What lines below include the word "before"? Copy each one.

= = = = = = =

-- ==== Sys2Proof/Machine/CoreOps.lean ====
section
/-! DEFINITION. The core queues: rings, chains, starting, completing and halting of descriptors (04 R96–R105, R116). -/

namespace Sys2Proof.Machine

/-- Descriptor size of a queue (04 Table 4-2). -/
def descSize (q : Nat) : Nat := if q = 2 then 256 else if q < 4 then 128 else 64

/-- KIND of a queue's descriptors (04 Table 4-2). -/
def descKind (q : Nat) : Nat := if q ≤ 1 then 1 else if q = 2 then 2 else if q = 3 then 3 else 4

/-- Offset of a register of queue q in the core block (04 Table 4-10). -/
def qOff (q off : Nat) : Nat := off + 0x40 * q

/-- The pilot core and the engines of a core run: ONLINE or DRAINING (04 R117), not in the safe state (15 R409), and the
node not in DOZE or DEEP (01 Table 1-9). -/
def State.coreRuns (s : State) (c : Nat) : Bool :=
  decide (s.coreState c ≤ 1) && !s.safe && decide (s.power.depth < 2)

/-- Ring slots of a queue; 0 while the ring is disabled (04 Q_CFG). -/
def State.ringSize (s : State) (c q : Nat) : Nat :=
  let l := s.fldAt (.core c) (qOff q 0x108) 0 4
  if l = 0 then 0 else 2 ^ l

def State.qHead (s : State) (c q : Nat) : Nat := s.fldAt (.core c) (qOff q 0x118) 0 16
def State.qTail (s : State) (c q : Nat) : Nat := s.fldAt (.core c) (qOff q 0x110) 0 16

/-- Ring slots that descriptors in progress or halted hold. -/
def QueueRun.ringHeld (r : QueueRun) : Nat :=
  (r.running.filter Running.ring).length + (match r.halted with | some h => if h.ring then 1 else 0 | none => 0)
    + (match r.again with | some h => if h.ring then 1 else 0 | none => 0)

/-- The next ring slot to start. -/
def State.ringNext (s : State) (c q : Nat) : Nat := (s.qHead c q + (s.queue c q).ringHeld) % 65536

/-- Some ring slot waits to be started. -/
def State.ringPending (s : State) (c q : Nat) : Bool := s.ringSize c q != 0 && s.ringNext c q != s.qTail c q

/-- Node address of a ring slot (04 R98); a base that is not aligned to the ring is taken as it is (log 69). -/
def State.slotAddr (s : State) (c q idx : Nat) : Nat :=
  wellBase c + s.fldAt (.core c) (qOff q 0x100) 0 22 + idx % s.ringSize c q * descSize q

/-- The head of a queue's source: the chain being run, else a pending chain, else the ring (04 R99); `true` for the
ring. -/
def State.headOf (s : State) (c q : Nat) : Option (ChainEntry × Bool) :=
  let r := s.queue c q
  match r.next with
  | some e => some (e, false)
  | none => match r.chains with
    | e :: _ => some (e, false)
    | [] => if s.ringPending c q then some ({ addr := s.slotAddr c q (s.ringNext c q) }, true) else none

/-- Take the head of the source. -/
def QueueRun.take (r : QueueRun) : QueueRun :=
  match r.next with
  | some _ => { r with next := none }
  | none => { r with chains := r.chains.drop 1 }

/-- The areas that a descriptor is fetched from: the core's own well, or HBM (04 R99). -/
def fetchArea (c a n : Nat) : Bool :=
  decide (a + n ≤ hbmEnd) || (decide (wellBase c ≤ a) && decide (a + n ≤ wellBase c + 0x30_0000))

/-- Fetch a descriptor: its bytes, or the status that halts the queue before it starts (04 R104). -/
def State.fetchDesc (s : State) (c q a : Nat) : Except Nat (List Byte) :=
  if fetchArea c a (descSize q) then
    let r := s.memRead a (descSize q)
    if !r.ok then .error 0x02 else if r.poison then .error 0x03 else .ok r.data
  else .error 0x02

/-- The common header of a descriptor (04 Table 4-3). -/
def hdr (d : List Byte) : Nat := byteFld d 0 8
def hdrLast (d : List Byte) : Bool := (hdr d).testBit 8
def hdrFence (d : List Byte) : Bool := (hdr d).testBit 9
def hdrNotify (d : List Byte) : Bool := (hdr d).testBit 10

/-- KIND is the queue's and the reserved bits are zero (04 R97, 00 R17). -/
def headerOk (q : Nat) (d : List Byte) : Bool :=
  bits (hdr d) 0 8 == descKind q && bits (hdr d) 11 5 == 0 && bits (hdr d) 21 3 == 0 && bits (hdr d) 29 3 == 0

/-- The counter wait of a descriptor is met (04 R100). -/
def State.waitOk (s : State) (c : Nat) (d : List Byte) : Bool :=
  !(hdr d).testBit 20 || reached32 (s.fldAt (.core c) (0x040 + 8 * bits (hdr d) 16 4) 0 32) (bits (hdr d) 32 32)

/-- Q_STATUS.STATE: 0 IDLE, 1 RUNNING, 2 WAITING, 3 HALTED (04 Table 4-10). -/
def State.queueState (s : State) (c q : Nat) : Nat :=
  if (s.queue c q).halted.isSome then 3
  else if !(s.queue c q).running.isEmpty then 1
  else if (s.queue c q).again.isSome || (s.headOf c q).isSome then 2
  else 0

/-- The queue is empty and has no descriptor in progress (04 R109). -/
def State.queueEmpty (s : State) (c q : Nat) : Bool := s.queueState c q == 0 && (s.queue c q).reserved.isNone

/-- All six queues are empty and no descriptor is in progress (04 R109). -/
def State.coreEmpty (s : State) (c : Nat) : Bool := [0, 1, 2, 3, 4, 5].all fun q => s.queueEmpty c q

/-- Record the status and address of a descriptor that ended with an error (04 R104). -/
def State.queueError (s : State) (c q code addr : Nat) : State :=
  s.putFld (.core c) (qOff q 0x120) 8 56 (code + addr * 2 ^ 8)

/-- The queue enters HALTED (04 R104, R105). -/
def State.haltQueue (s : State) (c q code : Nat) (h : Halted) : State :=
  ((s.queueError c q code h.addr).setQueue c q { s.queue c q with halted := some h }).wakeCause c 1

/-- The halted form of a descriptor in progress. -/
def Running.toHalted (r : Running) : Halted :=
  { addr := r.addr, fetched := true, ring := r.ring, last := hdrLast r.desc, alone := r.alone }

/-- Retire the ring slot of a descriptor that came from the ring (04 R98, R104). -/
def State.retireSlot (s : State) (c q : Nat) (ring : Bool) : State :=
  if ring then s.addWrap (.core c) (qOff q 0x118) 0 16 1 else s

/-- An entry freed in the chain FIFO lets the harbourmaster's reserved slot in, ahead of later entries (04 R99). -/
def State.enterReserved (s : State) (c q : Nat) : State :=
  let r := s.queue c q
  match r.reserved with
  | some a => if r.chains.length < 4 then
      s.setQueue c q { r with chains := r.chains ++ [{ addr := a }], reserved := none } else s
  | none => s

/-- Make the writes that a descriptor left for its completion. -/
def State.lateWrites (s : State) (ws : List LateWrite) : State :=
  ws.foldl (fun s w => s.memWrite w.addr w.data w.poison) s

/-- The writes of a summary record that fills in SEQ, its last four bytes (06 Table 6-10). -/
def withSeq (seq : Nat) (ws : List LateWrite) : List LateWrite :=
  ws.map fun w => { w with data := w.data.take (w.data.length - 4) ++ leBytes 4 seq }

/-- Q_DONE of a queue. -/
def State.qDone (s : State) (c q : Nat) : Nat := s.regN (.core c) (qOff q 0x128)

/-- The summary records of an FLE descriptor that ends without completing (06 R168): SEQ is Q_DONE as it stands. -/
def State.endSummaries (s : State) (c q : Nat) (r : Running) : State :=
  if q = 2 then s.lateWrites (withSeq (s.qDone c q) r.writes) else s

/-- If the oldest descriptor in progress has ended with a non-zero status, it halts the queue. -/
def State.settleQueue (s : State) (c q : Nat) : State :=
  let r := s.queue c q
  match r.halted, r.running with
  | none, h :: t =>
    if r.again.isSome then s else match h.done with
    | some 0 => s
    | some code => ((s.endSummaries c q h).setQueue c q { r with running := t }).haltQueue c q code h.toHalted
    | none => s
  | _, _ => s

/-- What a descriptor taken from a source becomes: in progress, ended MALFORMED where its header is reserved. The FLE and the
SV refuse such a one themselves, with their own reports (06 R167, 08 R233). -/
def startRunning (q a : Nat) (ring alone : Bool) (d : List Byte) : Running :=
  { addr := a, desc := d, ring := ring, alone := alone, done := if headerOk q d || q == 2 || q == 3 then none else some 0x01 }

/-- The rest of the chain after a descriptor: the next address, unless LAST or a chain of one (04 R99). -/
def chainRest (q : Nat) (e : ChainEntry) (ring : Bool) (d : List Byte) : Option ChainEntry :=
  if ring || e.dispatcher || hdrLast d then none else some { e with addr := e.addr + descSize q }

/-- Start the descriptor that RESUME runs again, fetched again, once its wait is met; where it cannot be fetched the queue halts
again (04 R100, R104). -/
def State.startAgain (s : State) (c q : Nat) : State :=
  let r := s.queue c q
  match r.again with
  | none => s
  | some h =>
    if s.hbmWaits h.addr (descSize q) then s
    else match s.fetchDesc c q h.addr with
    | .error code =>
      ((s.afterRead h.addr (descSize q)).setQueue c q { r with again := none }).haltQueue c q code { h with fetched := false }
    | .ok d =>
      if headerOk q d && !s.waitOk c d then s
      else
        let run := startRunning q h.addr h.ring h.alone d
        let e : ChainEntry := { addr := h.addr, dispatcher := h.alone }
        let next := if r.running.isEmpty && !h.ring then chainRest q e h.ring d else r.next
        ((s.afterRead h.addr (descSize q)).setQueue c q { r with again := none, running := run :: r.running, next := next }).settleQueue c q

/-- Start the descriptor at the head of the queue's source (04 R100, R104). A descriptor that cannot be fetched halts the
queue once the earlier ones have ended. -/
def State.startDesc (s : State) (c q : Nat) : State :=
  let r := s.queue c q
  if !s.coreRuns c || r.halted.isSome then s
  else if r.again.isSome then s.startAgain c q
  else match s.headOf c q with
    | none => s
    | some (e, ring) =>
      let r' := if ring then r else r.take
      if s.hbmWaits e.addr (descSize q) then s
      else match s.fetchDesc c q e.addr with
      | .error code =>
        if r.running.isEmpty then
          ((s.afterRead e.addr (descSize q)).setQueue c q r').haltQueue c q code
            { addr := e.addr, fetched := false, ring := ring, last := false, alone := e.dispatcher } |>.enterReserved c q
        else s
      | .ok d =>
        if headerOk q d && ((hdrFence d && !r.running.isEmpty) || !s.waitOk c d) then s
        else
          let run := startRunning q e.addr ring e.dispatcher d
          ((s.afterRead e.addr (descSize q)).setQueue c q
            { r' with running := r.running ++ [run], next := chainRest q e ring d }).settleQueue c q |>.enterReserved c q

/-- RESUME: fetch the halted descriptor again and run it (04 R104). -/
def State.resumeQueue (s : State) (c q : Nat) : State :=
  let r := s.queue c q
  match r.halted with
  | none => s
  | some h =>
    let s := s.setQueue c q { r with halted := none, again := some h }
    if s.coreRuns c then s.startAgain c q else s

/-- SKIP: retire the halted descriptor without an increment; one that was never fetched ends its chain (04 R104). -/
def State.skipQueue (s : State) (c q : Nat) : State :=
  let r := s.queue c q
  match r.halted with
  | none => s
  | some h =>
    ((s.setQueue c q { r with halted := none, next := if h.fetched || h.ring then r.next else none }).retireSlot c q
      h.ring).settleQueue c q

/-- Discard every pending slot and chain (04 R104). -/
def State.dropPending (s : State) (c q : Nat) : State :=
  (s.setQueue c q {}).putFld (.core c) (qOff q 0x118) 0 16 (s.qTail c q)

/-- A running descriptor ends with ABORTED without an increment (04 R104); of several, the oldest is recorded (log 70). -/
def State.abortError (s : State) (c q : Nat) : State :=
  match (s.queue c q).running with
  | r :: _ => s.queueError c q 0x04 r.addr
  | [] => s

/-- The oldest descriptor in progress that has not ended yet. -/
def QueueRun.current (r : QueueRun) : Option Running := r.running.find? fun x => x.done.isNone

/-- Replace the oldest descriptor in progress that has not ended yet. -/
def replaceCurrent (f : Running → Running) : List Running → List Running
  | [] => []
  | r :: rs => if r.done.isNone then f r :: rs else r :: replaceCurrent f rs

/-- Change the oldest descriptor in progress that has not ended yet. -/
def State.updateCurrent (s : State) (c q : Nat) (f : Running → Running) : State :=
  (s.setQueue c q { s.queue c q with running := replaceCurrent f (s.queue c q).running }).settleQueue c q

/-- The unit of a queue has ended the current descriptor with a status and the writes left for its completion. -/
def State.endCurrent (s : State) (c q status : Nat) (writes : List LateWrite := []) : State :=
  s.updateCurrent c q fun r => { r with done := some status, writes := writes }

/-- The oldest descriptor in progress, once it has ended with status 0 and the queue is not halted. -/
def State.completing (s : State) (c q : Nat) : Option Running :=
  let r := s.queue c q
  match r.halted, r.again, r.running with
  | none, none, h :: _ => if h.done = some 0 then some h else none
  | _, _, _ => none

/-- Retire the oldest descriptor: Q_DONE, the event counter and the NOTIFY source (04 R100, R101). -/
def State.retireDesc (s : State) (c q : Nat) (r : Running) : State :=
  let s := s.setQueue c q { s.queue c q with running := (s.queue c q).running.drop 1 }
  let s := (s.retireSlot c q r.ring).addWrap (.core c) (qOff q 0x128) 0 64 1
  let s := if (hdr r.desc).testBit 28 then s.evtAdd c (bits (hdr r.desc) 24 4) else s
  let s := if hdrNotify r.desc then s.wakeCause c (8 + q) else s
  s.settleQueue c q

/-- Complete the oldest descriptor: its writes are visible before its increment (04 R102). -/
def State.completeDesc (s : State) (c q : Nat) : State :=
  match s.completing c q with
  | none => s
  | some r => (s.lateWrites (if q = 2 then withSeq (s.qDone c q + 1) r.writes else r.writes)).retireDesc c q r

/-- A write to Q_TAIL (04 R98, R117). -/
def State.writeQTail (s : State) (c q v : Nat) : State :=
  if s.coreState c ≠ 0 then s.putBit (.core c) (qOff q 0x120) 6 true
  else if s.ringSize c q < (v % 65536 + 65536 - s.qHead c q) % 65536 then s.putBit (.core c) (qOff q 0x120) 6 true
  else s.putN (.core c) (qOff q 0x110) (v % 65536)

/-- Enter a chain from a write to Q_CHAIN or a START_CHAIN action: dropped off line, a fifth entry sets CHAIN_OVF
(04 R99, R117). -/
def State.enterChain (s : State) (c q a : Nat) : State :=
  let r := s.queue c q
  if s.coreState c ≠ 0 then s
  else if r.chains.length < 4 then s.setQueue c q { r with chains := r.chains ++ [{ addr := a % 2 ^ 48 }] }
  else s.putBit (.core c) (qOff q 0x120) 7 true

/-- An entry by the harbourmaster waits in the reserved slot where the FIFO is full (04 R99); `none` where the slot is
occupied or the core is not ONLINE. -/
def State.enterHarbour (s : State) (c q a : Nat) : Option State :=
  let r := s.queue c q
  if s.coreState c ≠ 0 || r.reserved.isSome then none
  else if r.chains.length < 4 then some (s.setQueue c q { r with chains := r.chains ++ [{ addr := a }] })
  else some (s.setQueue c q { r with reserved := some a })

/-- A pump of the core has a descriptor in progress (04 R118). -/
def State.pumpBusy (s : State) (c p : Nat) : Bool := !(s.queue c (4 + p)).running.isEmpty

/-- What Q_STATUS reads as: the live fields over the kept TAIL_REJECT, CHAIN_OVF and error (04 Table 4-10). -/
def State.readQStatus (s : State) (c q : Nat) : Word :=
  let r := s.queue c q
  let w := s.reg (.core c) (qOff q 0x120)
  let inChain := r.next.isSome || (match r.again with | some h => !h.ring | none => false)
    || (match r.running with | x :: _ => !x.ring | [] => false)
  setFld (setFld (setFld w 0 2 (s.queueState c q)) 2 1 (if inChain then 1 else 0)) 3 3 r.chains.length

end Sys2Proof.Machine
end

= = = = = = =

- **Written solution**
/-- Fetch a descriptor: its bytes, or the status that halts the queue before it starts (04 R104). -/
/-- Complete the oldest descriptor: its writes are visible before its increment (04 R102). -/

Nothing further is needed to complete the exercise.